Ofloxacin is a broad-spectrum antibiotic belonging to the fluoroquinolone class, with a good antibacterial spectrum capable of combating various pathogenic bacteria, particularly gram-negative bacteria and some gram-positive bacteria. Dexamethasone, a potent steroid, works by suppressing immune system responses, reducing inflammation, alleviating ear symptoms, and promoting wound healing. In recent years, some clinical studies have indicated that the combined use of ofloxacin and dexamethasone can significantly improve the clinical symptoms of patients with chronic suppurative otitis media, reduce pathogen infection, control inflammation, decrease recurrence rates, and shorten treatment time.^4–6 The synergistic action of ofloxacin and dexamethasone arises from: Biofilm penetration enhancement: Dexamethasone reduces middle ear effusion, increasing ofloxacin bioavailability in biofilm matrices by up to 40%.⁷ Immunomodulation: Combined suppression of TNF-α (62% reduction) and IL-1β (45% reduction) attenuates inflammatory damage to ossicular chain structures.⁸ However, there is a relative lack of systematic studies in the current literature regarding the combined treatment of chronic suppurative otitis media with ofloxacin and dexamethasone, especially concerning recurrence rates and long-term efficacy. Therefore, optimizing treatment regimens to improve patient prognosis remains an urgent issue in current clinical otolaryngology.
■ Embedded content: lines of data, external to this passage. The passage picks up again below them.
theorem witness_OperandsAndReleases_edges :
    (State.reset.runsEpochs = false) ∧
    (let s := atTime 3000000 (up.modEpoch fun e => { e with
       begun := true
       length := 1000000
       n := 3 })
     s.runsEpochs = true ∧ s.twin.state ≠ .standbySyncing ∧ s.time / max 1 s.epoch.length ≤ s.epoch.n) ∧
    (let s := withInst [{ task := 0, slots := [(0, 3)] }]
     s.tickDue 0 ∧ s.dsp.instances.find? (·.task == 0) = some { task := 0, slots := [(0, 3)] } ∧
      (s.task 0).slot ≠ 0 ∧ (¬ (running.modEpoch fun e => { e with n := 11 }).tickDue 0)) ∧
    (let s := withInst [{ task := 0, slots := [] }] (running.modDsp fun d => { d with results := [aRes, aRes] })
     s.dsp.results = aRes :: [aRes] ∧ s.dsp.active = true ∧
      s.dsp.instances.find? (·.task == aRes.task) = some { task := 0, slots := [] }) ∧
    (running.dsp.used + slotCount (running.task 0).mask + 513 ≤ 4096 ∧ up.dsp.active = false ∧
      (running.modDsp fun d => { d with quarantine := [3] }).dsp.quarantine.contains (running.task 0).flow = true) ∧
    (let s := (running.modEasel 7 fun x => { x with fifo := [someReq .fgrant 0, aReq] }).modCanvas fun c => { c with
       incoming := List.replicate 128 aReq }
     s.easels[7].fifo = someReq .fgrant 0 :: [aReq] ∧ s.hostTurn = false ∧
      128 ≤ s.canvas.incoming.length + bit s.hostTurn) ∧
    ((someReq .fpput 0).op = .fpput ∧ (someReq .fpget 0).op = .fpget ∧ aReq.op = .fstk) ∧
    (let s := releasedFor true
     let r : Released := { task := 0, epoch := 10, slots := [(1, 8)], relNo := none }
     s.firstRun (s.sortRel s.dsp.released) = ([], some r) ∧ s.idle 7 = true ∧ (∀ j : Fin 8, j < 7 → s.idle j = false) ∧
      bitsOf (s.task r.task).mask 1 1 = 1) ∧
    (let s := releasedFor false
     let r : Released := { task := 0, epoch := 10, slots := [(1, 8)], relNo := none }
     s.firstRun (s.sortRel s.dsp.released) = ([], some r) ∧ s.idle 0 = true ∧
      ∀ x ∈ s.dsp.released, s.flowEasel (s.task x.task).flow = 0) ∧
    (let s := up.modEasel 2 fun x => { x with run := .faultExit }
     s.awake = true ∧ s.dsp.mode = .empty ∧ s.easels[2].run = .faultExit ∧ s.easels[2].shadow = none) := by
  unfold State.tickDue
  decide +kernel

def stagedCart : StagedImage := { cartoon := cart, bytes := [] }

/-- Fit for a start, a checked image staged, a FLEET stop active. -/
def staged : State := ((up.modTfc fun t => { t with ready := true }).modDsp fun d => { d with
  staged := some stagedCart }).modFleet fun f => { f with stops := [bootStop] }

theorem witness_CartoonCommands :
    (plain.awake = true ∧ plain.pcieRole = 0) ∧
    (staged.awake = true ∧ 2 ≤ staged.pcieRole ∧ staged.twin.state = .solo ∧ staged.dsp.isBusy = false ∧
      staged.dsp.mode = .empty ∧ staged.fleet.fleetActive = true ∧ staged.dsp.staged = some stagedCart ∧
      staged.startBad stagedCart.cartoon = none) ∧
    (stopped.dsp.live = true ∧ stopped.fleet.fleetActive = true ∧ stopped.dsp.mode ≠ .empty ∧ 2 ≤ stopped.pcieRole) ∧
    running.fleet.fleetActive = false ∧
    (running.modDsp fun d => { d with mode := .test }).dsp.mode = .test ∧
    (running.modDsp fun d => { d with mode := .swapPending }).dsp.isBusy = false ∧
    (let s := running.modDsp fun d => { d with staged := some stagedCart }
     s.dsp.mode = .running ∧ s.dsp.staged = some stagedCart ∧ s.dsp.running = some cart ∧
      stagedCart.cartoon.predIdentity = cart.identity ∧ stagedCart.cartoon.predVersion = cart.version ∧
      swapCondition cart stagedCart.cartoon = none ∧ contractBad stagedCart.cartoon s.caps = none ∧
      s.swapEpochFor s.dsp.swapEpochReg = some 13) ∧
    (let s := up.modDsp fun d => { d with
      busy := 1
      loadLen := 8388608 }
     s.dsp.busy = 1 ∧ lengthOk s.dsp.loadLen = true) ∧
    (let s := running.modDsp fun d => { d with
      mode := .stopping
      stopEpoch := 9 }
     s.stopDue = true) := by decide +kernel

theorem witness_CartoonCommands_edges :
    (¬ plain.takes 2 true ∧ ¬ plain.takes 1 true ∧ ¬ plain.takes 2 false ∧ staged.takes 2 true ∧ staged.takes 1 true ∧
      staged.takes 2 false) ∧
    (let s := pair.modTwin fun t => { t with state := .standbyInstep }
     s.awake = true ∧ ¬ s.takes 2 true ∧ s.rbit rTwnCfg 0 = true ∧ s.serving = false) ∧
    (let s := up.modDsp fun d => { d with busy := 6 }
     s.awake = true ∧ ¬ s.takes 1 true) ∧
    (let s := running.modDsp fun d => { d with mode := .swapPending }
     s.takes 2 true ∧ s.dsp.mode = .swapPending) ∧
    (stopped.takes 1 true ∧ running.takes 1 true ∧ running.dsp.mode ≠ .empty ∧ running.takes 2 false ∧
      running.dsp.mode ≠ .test ∧ up.stopDue = false ∧ up.dsp.busy ≠ 1) ∧
    (let s := running.modDsp fun d => { d with
       busy := 1
       loadLen := 100 }
     s.dsp.busy = 1 ∧ lengthOk s.dsp.loadLen = false) := by
  unfold State.takes
  refine ⟨?_, ?_, ?_, ?_, ?_, ?_⟩ <;> decide +kernel

theorem witness_CartoonsStoredSwappedAndKeys :
    (staged.awake = true ∧ 2 ≤ staged.pcieRole ∧ staged.dsp.isBusy = false ∧ staged.dsp.staged.isSome = true) ∧
    (let s := staged.modDsp fun d => { d with busy := 6 }
     s.dsp.busy = 6 ∧ s.pwr.dip = false ∧ s.dsp.staged = some stagedCart) ∧
    (let s := staged.modDsp fun d => { d with autoloadDue := true }
     s.pwr.booted = true ∧ s.dsp.autoloadDue = true ∧ s.twin.state = .solo ∧ s.dsp.mode = .empty ∧
      s.dsp.storedValid = false) ∧
    (let s := staged.modDsp fun d => { d with
      autoloadDue := true
      storedValid := true }
     s.dsp.storedValid = true ∧ s.fit = true ∧ (s.modTfc fun t => { t with ready := false }).fit = false) ∧
    (let s := (running.modDsp fun d => { d with
       mode := .swapPending
       swapE := 10
       deferrals := 15 }).modEpoch fun e => { e with prevLate := true }
     s.swapDue = true ∧ s.epoch.prevLate = true ∧ s.dsp.deferrals = 15) ∧
    (let s := running.modDsp fun d => { d with
       mode := .swapPending
       inSwapEpoch := true
       staged := some stagedCart }
     s.dsp.mode = .swapPending ∧ s.dsp.inSwapEpoch = true ∧ s.outstanding = false ∧
      s.dsp.staged = some stagedCart ∧ s.dsp.running = some cart) ∧
    (let s := running.modDsp fun d => { d with startup := true }
     s.dsp.running = some cart ∧ s.dsp.startup = true ∧ s.dsp.startupLeft = 0) ∧
    (let s := running.modDsp fun d => { d with
       releases := [(3, 2, 9)]
       quarantine := [3] }
     s.dsp.releases = [(3, 2, 9)] ∧ 9 < s.epoch.n ∧ s.dsp.live = true ∧ s.dsp.inSwapEpoch = false ∧
      s.dsp.quarantine = [3] ∧ flagOf 0x80000003#32 31 = true ∧
      s.dsp.quarantine.contains (fieldOf 0x80000003#32 0 9) = true ∧ 1 ≤ s.pcieRole ∧ s.standby = false) ∧
    (flagOf 0x80000003#32 31 = true ∧ flagOf 3#32 31 = false) ∧
    (let s := up.modDsp fun d => { d with keyWords := List.replicate 12 9 }
     3 ≤ s.pcieRole ∧ s.dsp.keys[3].state = 0 ∧ s.dsp.keyWords.length = 12 ∧ plain.pcieRole < 3) := by
  decide +kernel

theorem witness_CartoonsStoredSwappedAndKeys_edges :
    (staged.takes 2 false ∧ up.takes 2 false ∧ up.dsp.staged = none ∧ staged.dsp.busy ≠ 6) ∧
    (let s := (pair.modTwin fun t => { t with state := .standbyInstep }).modDsp fun d => { d with autoloadDue := true }
     s.pwr.booted = true ∧ s.dsp.autoloadDue = true ∧ s.dsp.mode = .empty ∧ s.serving = false) ∧
    (let s := (running.modDsp fun d => { d with
       mode := .swapPending
       swapE := 10 })
     s.awake = true ∧ s.swapDue = true ∧ s.epoch.prevLate = false ∧ s.inService = [] ∧ s.dsp.released = [] ∧
      s.dsp.deferrals < 15) ∧
    (running.dsp.mode ≠ .swapPending ∧ running.dsp.running = some cart ∧ running.dsp.startup = false ∧
      (∀ r ∈ running.dsp.releases, running.epoch.n ≤ r.2.2) ∧ plain.awake = true ∧ plain.pcieRole = 0) := by
  unfold State.takes
  decide +kernel

/-! ## The Canvas (O25, O26) -/

/-- A Canvas of two squares with slots of 250 ms, in slot 3, its robots reported; the air counts superframes under
the small plan. -/
def canv : State :=
  (((atTime 765000000 up).modCanvas fun c => { c with
    n := 2
    map := mapBytes
    period := 4
    lostTime := 10
    lostHops := 1
    k := 3
    kA := 3
    tA := 760000000
    robots := [(0, { CRobot.reset with
      reported := true
      square := some 0
      lastReport := some 660000000 })] }).modAir fun a => { a with
    plan := some planBytes
    counting := true
    superframe := 5
    sfStart := 760000000
    tables := a.tables.set 0 [(0, { Station.empty with provisioned := true })] }).modEpoch fun e => { e with
    n := 10
    length := 1000000
    nominal := 760000000
    begun := true }

/-- Words of a descriptor's entry. -/
def entryW (square enter exit park : Nat) : List Byte := toLE 4 (packNat [(0, 16, square), (16, 7, enter), (23, 7, exit), (30, 1, park)])

def header (op who gen count halo deliver : Nat) : List Byte :=
  toLE 1 op ++ (toLE 1 who ++ (toLE 2 gen ++ (toLE 2 count ++ (toLE 1 halo ++ (toLE 1 0 ++ (toLE 2 deliver ++ (toLE 2 0 ++
    (toLE 4 77 ++ toLE 16 0))))))))

/-- GRANT of square 0 in slots 4 to 6 and of square 1 from slot 6 on, parked. -/
def grantD : List Byte := header 0 0 0xFFFF 2 0 20 ++ (entryW 0 4 6 0 ++ entryW 1 6 6 1)

def withdrawD : List Byte := header 1 0 9 0 0 0
def blockD : List Byte := header 2 0x80 0 1 128 0 ++ entryW 1 0 0 0
def unblockD : List Byte := header 3 0xFF 0 1 0 0 ++ entryW 1 5 9 0

def asked (d : List Byte) : State := canv.modCanvas fun c => { c with batch := [.host d] }

/-- A well-formed request of the host at the head. -/
def wellAsked (d : List Byte) : Bool :=
  decide (32 ≤ d.length) && descForm d && (badEntry canv.canvas (descOf d)).isNone

def aGrant : Grant :=
  { robot := 0
    gen := 9
    tag := 1
    state := .queued
    voided := false
    ends := 20
    deliverBy := 900000000
    frames := 1
    due := none }

theorem witness_GrantsHoldWholeOrNotAtAll :
    (wellAsked grantD = true ∧ wellAsked withdrawD = true ∧ wellAsked blockD = true ∧ wellAsked unblockD = true) ∧
    (let s := asked grantD
     let h := descOf grantD
     s.canvas.batch = [.host grantD] ∧ h.op = 0 ∧ s.grantChecks h = none ∧
      (Canvas.phase1 h.who h.gen [] 8194 (s.canvas.marks h) [] s.canvas).fail = none ∧
      (s.canvas.marks h).length ≤ 8194 ∧
      2 ≤ s.air.dlCount h.who (s.canvas.tA + 1000000) (s.canvas.tA + h.deliver * 1000000)) ∧
    (let s := (asked grantD).modCanvas fun c => { c with robots := [] }
     (s.grantChecks (descOf grantD)).isSome = true) ∧
    (let h := descOf grantD
     let s := (asked grantD).modCanvas fun c => { c with cells := [(134, { Cell.free with
       state := .held
       who := 5 })] }
     s.grantChecks h = none ∧ (Canvas.phase1 h.who h.gen [] 8194 (s.canvas.marks h) [] s.canvas).fail.isSome = true) ∧
    (let h := descOf withdrawD
     let s := (asked withdrawD).modCanvas fun c => { c with grants := [aGrant] }
     h.op = 1 ∧ aGrant ∈ s.canvas.liveOf s.canvas.kA h.who ∧ aGrant.gen = h.gen ∧ aGrant.state = .queued ∧
      aGrant.voided = false) ∧
    (let h := descOf blockD
     let s := asked blockD
     h.op = 2 ∧ h.halo = 128 ∧
      s.canvas.fits ((sortNat (h.entries.map (·.square))).filter s.canvas.used) = true) ∧
    (descOf unblockD).op = 3 ∧
    (let h := descOf grantD
     let s := (asked grantD).modAir fun a => { a with counting := false }
     s.grantChecks h = none ∧ (Canvas.phase1 h.who h.gen [] 8194 (s.canvas.marks h) [] s.canvas).fail = none ∧
      s.air.dlCount h.who (s.canvas.tA + 1000000) (s.canvas.tA + h.deliver * 1000000) < 2) ∧
    (let h := descOf grantD
     let s := asked grantD
     0 < (s.canvas.marks h).length ∧ (Canvas.phase1 h.who h.gen [] 0 (s.canvas.marks h) [] s.canvas).fail = none) ∧
    (let k : Commit := { desc := grantD, todo := [], undo := [(5, Cell.free), (6, Cell.free)], second := true }
     let s := (asked grantD).modCanvas fun c => { c with
       commit := some k
       cells := [(5, Cell.blocked 3)] }
     s.canvas.commit = some k ∧ s.canvas.batch = [.host grantD] ∧ s.standby = false ∧
      s.canvas.cell 5 = Cell.blocked 3 ∧ ∀ x ∈ k.undo, x.2.state ≠ .held) ∧
    (let s := (asked grantD).modCanvas fun c => { c with hostBusy := true }
     s.canvas.hostBusy = true ∧ s.canvas.commit = none ∧ s.standby = false ∧
      s.descBytes (.host grantD) = some grantD ∧ tblWf cellDefault s.canvas.cells = true) ∧
    (gives (.grant [] [] none) (asked grantD) (fun t => (t.canvas.cell 4).robotHeld 0) = true ∧
      gives (.block []) ((asked blockD).modCanvas fun c => { c with cells := [(134, { Cell.free with
        state := .held
        who := 5 })] }) (fun t => (t.canvas.cell 134).state = .held) = true) := by decide +kernel

def aCReport : CReport :=
  { robot := 0, square := some 0, standstill := false, token := none, time := 760000000, epoch := 9, sf := 5, flags := 0 }

theorem witness_CanvasTimeReportsAndProbes :
    (let s := canv.modTmb fun x => { x with raw := 1000000000 }
     s.canvas.period ≠ 0 ∧ (s.canvas.k + 1) * s.canvas.periodNs = s.time) ∧
    (let x : Sweep := { column := 127, nominal := 757000000, late := false }
     let s := canv.modCanvas fun c => { c with sweeps := [x] }
     s.canvas.sweeps = x :: [] ∧ x.column < 128 ∧ x.late = false ∧ x.nominal + 8 * ms = s.time) ∧
    (let r := aCReport
     let s := canv.modCanvas fun c => { c with reports := [r] }
     s.canvas.batch = [] ∧ s.batchReady = true ∧ s.canvas.hostReq = none ∧ s.canvas.due = [] ∧
      s.canvas.reports ≠ [] ∧ (∀ r ∈ s.canvas.reports, r.epoch < s.epoch.n) ∧
      (s.modCanvas fun c => { c with batch := [.report r] }).canvas.batch = [.report r]) ∧
    (canv.awake = true ∧ 1 ≤ canv.pcieRole ∧ flagOf 1#32 0 = true ∧ canv.canvas.hostBusy = false ∧
      canv.serving = true ∧ (canv.modCanvas fun c => { c with hostBusy := true }).canvas.hostBusy = true) ∧
    (let g := { aGrant with due := some (.delivered, 9) }
     let s := canv.modCanvas fun c => { c with grants := [g] }
     s.canvas.grants = [g] ∧ 9 < s.epoch.n ∧ g.due = some (.delivered, 9)) ∧
    (let g := { aGrant with due := some (.undelivered 2, 9) }
     let s := canv.modCanvas fun c => { c with grants := [g] }
     s.canvas.grants = [g] ∧ 9 < s.epoch.n ∧ g.due = some (.undelivered 2, 9)) ∧
    (let s := canv.modCanvas fun c => { c with batch := [.lost 0 760000000] }
     s.canvas.batch = .lost (0 : BitVec 8).toNat 760000000 :: [] ∧ s.standby = false ∧
      (s.canvas.robot 0).lastReport = some 660000000 ∧ (s.canvas.robot 0).lost = false ∧
      660000000 + s.canvas.lostTime * 10 * ms = 760000000 ∧ s.lostSquares 0 = [0, 1] ∧
      s.canvas.fits (s.lostSquares 0) = true) ∧
    (let s := canv.modTmb fun x => { x with raw := 1000000000 }
     s.canvas.commit = none ∧ canv.time < (canv.canvas.k + 1) * canv.canvas.periodNs) ∧
    (let s := canv.modCanvas fun c => { c with
       hostReq := some (9, grantD)
       due := [aReq] }
     s.canvas.batch = [] ∧ s.batchReady = true ∧ s.standby = false ∧ s.canvas.hostReq = some (9, grantD) ∧
      9 < s.epoch.n) ∧
    (let s := canv.modTwin fun t => { t with state := .faulted }
     s.awake = true ∧ s.canvas.hostBusy = false ∧ s.serving = false ∧ canv.canvas.incoming.length < 128) ∧
    ((∀ x ∈ canv.canvas.sweeps, x.late = true) ∧ (∀ g ∈ canv.canvas.grants, g.due = none)) ∧
    (canv.canvas.used ((4 * canv.canvas.scrubAt + 3) / 128) = true ∧ State.reset.dpUp = false) ∧
    ((∀ h ∈ canv.canvas.holds, h.rest = []) ∧ canv.dpUp = true ∧ 16 < 17) := by
  refine ⟨?_, ?_, ?_, ?_, ?_, ?_, ?_, ?_, ?_, ?_, ?_, ?_, ?_⟩ <;> decide +kernel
While several RCTs have evaluated ofloxacin-dexamethasone combinations,^9–11 critical evidence gaps remain:Subgroup analysis deficiency: Prior studies lacked statistical power (median n=80) to assess efficacy in high-risk populations (eg, diabetic patients, pediatric cases). Long-term outcomes: No study has reported recurrence rates beyond 12 months post-treatment, critical for assessing sustained benefit.These gaps underscore the need for larger, diverse cohort studies with extended follow-up to inform evidence-based practice. The purpose of this study is to retrospectively analyze patients diagnosed with chronic suppurative otitis media who visited our hospital from January 2023 to July 2024. By comparing the clinical effects of combination therapy with monotherapy, this analysis aims to provide more effective, economical, and safe treatment options for clinical practice, further improving the treatment outcomes of chronic suppurative otitis media, reducing its recurrence rate, and enhancing the patients’ quality of life.

Materials and Methods

General Information

This study is designed as a retrospective analysis, selecting 130 patients diagnosed and treated for chronic suppurative otitis media (CSOM) at our hospital between January 2023 and July 2024. These patients were recruited through clinical medical records and outpatient visits. Eligible patients were included in the study and divided into two groups based on their treatment method: the control group, which received dexamethasone treatment, and the treatment group, which received a combination of ofloxacin and dexamethasone. Each group consisted of 65 patients. This study was approved by the ethics committee of Affiliated People’s Hospital of Shandong First Medical University and conducted according to the principles of the 1964 Declaration of Helsinki and its later amendments, or similar ethical standards. Due to the retrospective nature of our study, our institutional review board waived the requirement for informed consent.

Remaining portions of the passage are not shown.